[Extracted data entries]

-- ==== Sys2Proof/Machine/Ops.lean ====
section
/-! DEFINITION. The named operations over the state that the meanings share: updates of the tables, the
frames the part sends (10.1, R171), the content of every record unit (R153) and the write queue of the
Secure Store (R154, R155), and fresh names (log 3). -/

namespace Sys2Proof.Machine

/-! ### Updates of the tables -/

/-- Change key slot k. -/
def State.mapSlot (s : State) (k : Nat) (g : KeySlot → KeySlot) : State :=
  { s with kst := { s.kst with slots := s.kst.slots.modify k g } }

/-- Set the RAK load state of range r. -/
def State.setLoad (s : State) (r : Nat) (l : Load) : State :=
  { s with kst := { s.kst with loads := s.kst.loads.set r l } }

/-- Change credential slot i. -/
def State.mapCred (s : State) (i : Nat) (g : CredSlot → CredSlot) : State :=
  { s with cru := { s.cru with slots := s.cru.slots.modify i g } }

/-- Set range entry r. -/
def State.setEntry (s : State) (r : Nat) (e : Entry) : State :=
  { s with rtb := { s.rtb with entries := s.rtb.entries.set r e } }

/-- Change the fields of range r, where it is ENABLED. -/
def State.mapFields (s : State) (r : Nat) (g : RangeFields → RangeFields) : State :=
  match s.fields r with
  | some f => s.setEntry r (.enabled (g f))
  | none => s

/-- Set stream context c. -/
def State.setCtx (s : State) (c : Nat) (x : Context) : State :=
  { s with dpu := { s.dpu with contexts := s.dpu.contexts.set c x } }

/-- Set the chain of a kind. -/
def State.setChain (s : State) (k : ChainKind) (c : Option Chain) : State :=
  match k with
  | .normal => { s with wpe := { s.wpe with normal := c } }
  | .injected => { s with wpe := { s.wpe with injected := c } }

/-- Change the head job. -/
def State.mapHead (s : State) (g : Job → Job) : State :=
  { s with rke := { s.rke with queue := s.rke.queue.modify 0 g } }

/-- Name a value that the part makes (log 3). -/
def State.bump (s : State) : State := { s with fresh := s.fresh + 1 }

/-! ### Frames -/

/-- Send a frame. -/
def State.send (s : State) (ch : Channel) (tag : Nat) (b : Body) : State :=
  { s with sent := s.sent ++ [{ channel := ch, tag := tag, body := b }] }

/-- A CONTROL tag leaves the set of tags in use with its request's final frame (R165). -/
def State.freeTag (s : State) (tag : Nat) : State :=
  { s with lif := { s.lif with tagsInUse := s.lif.tagsInUse.filter (fun t => t != tag) } }

/-- A frame under the tag of a request that is not its final frame; withheld after a link restart (R171). -/
def State.interim (s : State) (rto : ReplyTo) (b : Body) : State :=
  if rto.session = s.lif.session then s.send rto.channel rto.tag b else s

/-- The final frame of a request (R165); withheld after a link restart (R171). -/
def State.answer (s : State) (rto : ReplyTo) (b : Body) : State :=
  if rto.session = s.lif.session then
    match rto.channel with
    | .control => (s.send .control rto.tag b).freeTag rto.tag
    | ch => s.send ch rto.tag b
  else s

/-- A final frame that carries a status alone. -/
def State.refuse (s : State) (rto : ReplyTo) (st : Status) (detail : List Nat := []) : State :=
  s.answer rto (.status st detail)

/-- A notice on CONTROL under tag 0; one that falls due while the link is not started is not sent (R169). -/
def State.notice (s : State) (b : Body) : State := if s.lif.started then s.send .control 0 b else s

/-- Where the replies to a request taken now go. -/
def State.replyTo (s : State) (ch : Channel) (tag : Nat) : ReplyTo :=
  { channel := ch, tag := tag, session := s.lif.session }

/-- The reply limit of a channel (R173). -/
def State.limit (s : State) : Channel → Nat
  | .data => s.lif.limitData
  | .control => s.lif.limitControl
  | .platform => s.lif.limitPlatform
  | .media => Config.payloadMax

/-- A long reply of so many bytes, sent whole or refused TOO_LONG (R173). -/
def State.answerLong (s : State) (rto : ReplyTo) (bytes : Nat) (b : Body) : State :=
  if bytes ≤ s.limit rto.channel then s.answer rto b else s.refuse rto .tooLong

/-- R173, list replies: the entries of a page from a start index, or none for TOO_LONG. -/
def pageOf {α : Type} (limit head item start : Nat) (l : List α) : Option (List α) :=
  if start ≥ l.length then some []
  else if (limit - head) / item = 0 then none
  else some ((l.drop start).take ((limit - head) / item))

/-! ### Envelopes -/

/-- The holders in the order of an envelope list (R31). -/
def holderOrder : List Holder :=
  [.cred 0, .cred 1, .device, .cred 2, .cred 3, .cred 4, .cred 5, .cred 6, .cred 7, .cred 8, .cred 9]

/-- The envelope of a holder. -/
def envelopeOf (l : List Envelope) (h : Holder) : Option Envelope := l.find? (fun e => e.holder == h)

/-- An envelope list in order, at most one envelope per holder, the first of each (R31). -/
def ordered (l : List Envelope) : List Envelope := holderOrder.filterMap (fun h => envelopeOf l h)

/-! ### Content of the record units -/

/-- The RANGE record of an entry: the lock flags are not stored (R4). -/
def Entry.stored : Entry → Entry
  | .enabled f => .enabled { f with readLocked := true, writeLocked := true }
  | e => e

/-- The WIPE record of a chain; a chain whose end is being recorded is absent (R146). -/
def Chain.stored (c : Chain) : Option ChainRecord :=
  if c.steps.isEmpty then none
  else some { origin := c.origin, steps := c.steps, closing := c.closing, failedChunks := c.failedChunks }

/-- The active job as the queue part names it. -/
def Job.active (j : Job) : ActiveJob := { range := j.range, serial := j.serial.getD 0, newKey := j.newKey.getD 0 }

/-- The queue part of the REKEY record (R110): the last write of a completion is without its job (R105). -/
def State.queueRecord (s : State) : QueuePart :=
  let jobs := s.rke.queue.map (fun j => j.range)
  if s.leaving then { serial := s.rke.serial, ranges := jobs.drop 1, active := none }
  else { serial := s.rke.serial, ranges := jobs, active := s.activeJob.map Job.active }

/-- The recorded chunk of the progress part: of COPYING, of a kept FAULTED chunk, or still to be recovered. -/
def State.recordedChunk (s : State) (j : Job) : Option (Nat × Nat) :=
  if s.rke.closing then none
  else match s.rke.recovery with
    | .copy f n => some (f, n)
    | _ =>
      if s.rke.phase == .staged || s.rke.phase == .copying || (j.state == .faulted && s.rke.headerIssued) then
        some (s.rke.first, s.rke.n)
      else none

/-- The phase of the progress part is COPYING: from STAGED to the end of the copy, or still to be recovered. -/
def State.recordedCopying (s : State) : Bool :=
  !s.rke.closing && (s.rke.phase == .staged || s.rke.phase == .copying ||
    (match s.rke.recovery with
     | .copy _ _ => true
     | _ => false))

/-- The watermark that the progress part holds: of a completed job, whose range has none, the one it ended with. -/
def State.recordedMark (s : State) (r : Nat) : Nat :=
  match s.rke.finished with
  | some x => x.watermark
  | none =>
    match (s.fields r).bind (fun f => f.split) with
    | some p => p.watermark
    | none => 0

/-- The progress part of the REKEY record (R110, log 22); a completion clears it (R105). -/
def State.progressRecord (s : State) : Option ProgressJob :=
  match s.activeJob with
  | none => none
  | some j =>
    if s.cleared then none
    else
      some { range := j.range, serial := j.serial.getD 0, newKey := j.newKey.getD 0, state := j.state, fault := j.fault
             copying := s.recordedCopying
             watermark := if s.rke.closing then s.rke.first + s.rke.n else s.recordedMark j.range
             chunk := s.recordedChunk j }

/-- The RESPONSE record (R120). -/
def State.responseRecord (s : State) : ResponseRecord :=
  { level := s.rsu.level, firstCause := s.rsu.firstCause, lastCause := s.rsu.lastCause,
    pending := s.rsu.timer.map (fun t => t.pending), wipeLevel := s.rsu.wipeLevel }

/-- The CRED record that PROVISION writes for a custodian (R61). -/
def custodianRecord (v : Verifier) (w : WrapValue) : CredRecord :=
  { state := .enabled, verifier := some v, wrap := some w, failures := 0, limit := Config.defaultLimit, damaged := false }

/-- The content a write of a unit carries: the unit's whole content as its owner holds it now (9.2). The
custodians and envelopes of a PROVISION in progress are written before they take effect (R66); the KEY
record of a slot whose erasure was placed is EMPTY (R30). -/
def State.recordOf (s : State) : StoreUnit → Record
  | .cred i =>
    match s.btc.provisioning with
    | some p =>
      if i = 0 then .cred (custodianRecord p.adminVerifier p.adminWrap)
      else if i = 1 then .cred (custodianRecord p.recoveryVerifier p.recoveryWrap)
      else .cred (s.cred i).record
    | none => .cred (s.cred i).record
  | .key k =>
    let x := s.slot k
    if x.erasing then .key .blank else .key { state := x.state, owner := x.owner, material := x.material }
  | .range r =>
    match s.btc.provisioning, s.fields r with
    | some p, some f =>
      let made := (p.envelopes.filter (fun q => q.1 == r)).map (fun q => q.2)
      .range (Entry.stored (.enabled { f with envelopes := ordered (made ++ f.envelopes) }))
    | _, _ => .range (s.entry r).stored
  | .stage => .stage s.rtb.staged
  | .evset i => .evset (s.setting i)
  | .response => .response s.responseRecord
  | .wipe => .wipe { normal := s.wpe.normal.bind Chain.stored, injected := s.wpe.injected.bind Chain.stored }
  | .rekeyQueue => .rekeyQueue s.queueRecord
  | .rekeyProgress => .rekeyProgress s.progressRecord
  | .device => .device s.sst.lastDevice

/-! ### The write queue -/

/-- R154 case 1: a waiting write of the unit takes the new content and requesters. -/
def replaceWrite (u : StoreUnit) (c : Record) (ws : List Waiter) (l : List Write) : List Write :=
  l.map (fun w => if w.unit = u then { w with content := c, waiters := w.waiters ++ ws } else w)

/-- R154: place a write of a unit with a content for its requesters. -/
def State.place (s : State) (u : StoreUnit) (c : Record) (ws : List Waiter) : State :=
  let w : Write := { unit := u, content := c, waiters := ws }
  if s.sst.queue.any (fun x => x.unit == u) then
    { s with sst := { s.sst with queue := replaceWrite u c ws s.sst.queue } }
  else if s.sst.waiting.any (fun x => x.unit == u) then
    { s with sst := { s.sst with waiting := replaceWrite u c ws s.sst.waiting } }
  else if s.sst.queue.length < Config.queueMax then
    { s with sst := { s.sst with queue := s.sst.queue ++ [w] } }
  else { s with sst := { s.sst with waiting := s.sst.waiting ++ [w] } }

/-- Place a write of a unit with its content as it stands. -/
def State.write (s : State) (u : StoreUnit) (ws : List Waiter) : State := s.place u (s.recordOf u) ws

/-- Place writes of several units, in order, each for one requester. -/
def State.writeAll (s : State) (us : List StoreUnit) (w : Waiter) : State :=
  us.foldl (fun t u => t.write u [w]) s

/-- R153: a write of the DEVICE unit is built from the last one placed, with the requester's change. -/
def State.writeDevice (s : State) (g : DeviceRecord → DeviceRecord) (ws : List Waiter) : State :=
  let d := g s.sst.lastDevice
  { s with sst := { s.sst with lastDevice := d } }.place .device (.device d) ws

/-- R155: when no write is in service, the head of the queue goes into service, and the head of the wait
list joins the tail of the queue (R154). -/
def State.serve (s : State) : State :=
  match s.sst.serving, s.sst.queue with
  | none, w :: q =>
    match s.sst.waiting with
    | x :: l => { s with sst := { s.sst with serving := some w, queue := q ++ [x], waiting := l } }
    | [] => { s with sst := { s.sst with serving := some w, queue := q } }
  | _, _ => s

/-- The outcome of a command: the machine goes on, and the store takes its next write (log 6). -/
def done (s : State) : Host.Outcome State Fault Refusal := .next s.serve

/-! ### The REKEY record's two parts -/

/-- A write of the progress part must wait (R110): the other part is outstanding, the start's queue part is
still to come (log 22), or the watermark is still to be recovered (R115). -/
def State.progressBlocked (s : State) : Bool :=
  s.outstanding .rekeyQueue || s.progressAhead || s.rke.recovery == .header

/-- R110: a write of the queue part, placed now or due. -/
def State.writeQueuePart (s : State) (ws : List Waiter) : State :=
  let all := s.rke.dueQueue.getD [] ++ ws
  if s.outstanding .rekeyProgress then { s with rke := { s.rke with dueQueue := some all } }
  else { s with rke := { s.rke with dueQueue := none } }.write .rekeyQueue all

/-- R110: a write of the progress part, placed now or due. -/
def State.writeProgressPart (s : State) (ws : List Waiter) : State :=
  let all := s.rke.dueProgress.getD [] ++ ws
  if s.progressBlocked then { s with rke := { s.rke with dueProgress := some all } }
  else { s with rke := { s.rke with dueProgress := none } }.write .rekeyProgress all

/-- R110: the part whose write fell due is placed when the other part's write has completed. -/
def State.flushParts (s : State) : State :=
  let s := match s.rke.dueQueue with
    | some _ => s.writeQueuePart []
    | none => s
  match s.rke.dueProgress with
  | some _ => s.writeProgressPart []
  | none => s

end Sys2Proof.Machine
end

_Exercise details_
Each line that includes the string "replaceWrite" should be copied from the data.

_Solution to this problem_
def replaceWrite (u : StoreUnit) (c : Record) (ws : List Waiter) (l : List Write) : List Write :=
    { s with sst := { s.sst with queue := replaceWrite u c ws s.sst.queue } }
    { s with sst := { s.sst with waiting := replaceWrite u c ws s.sst.waiting } }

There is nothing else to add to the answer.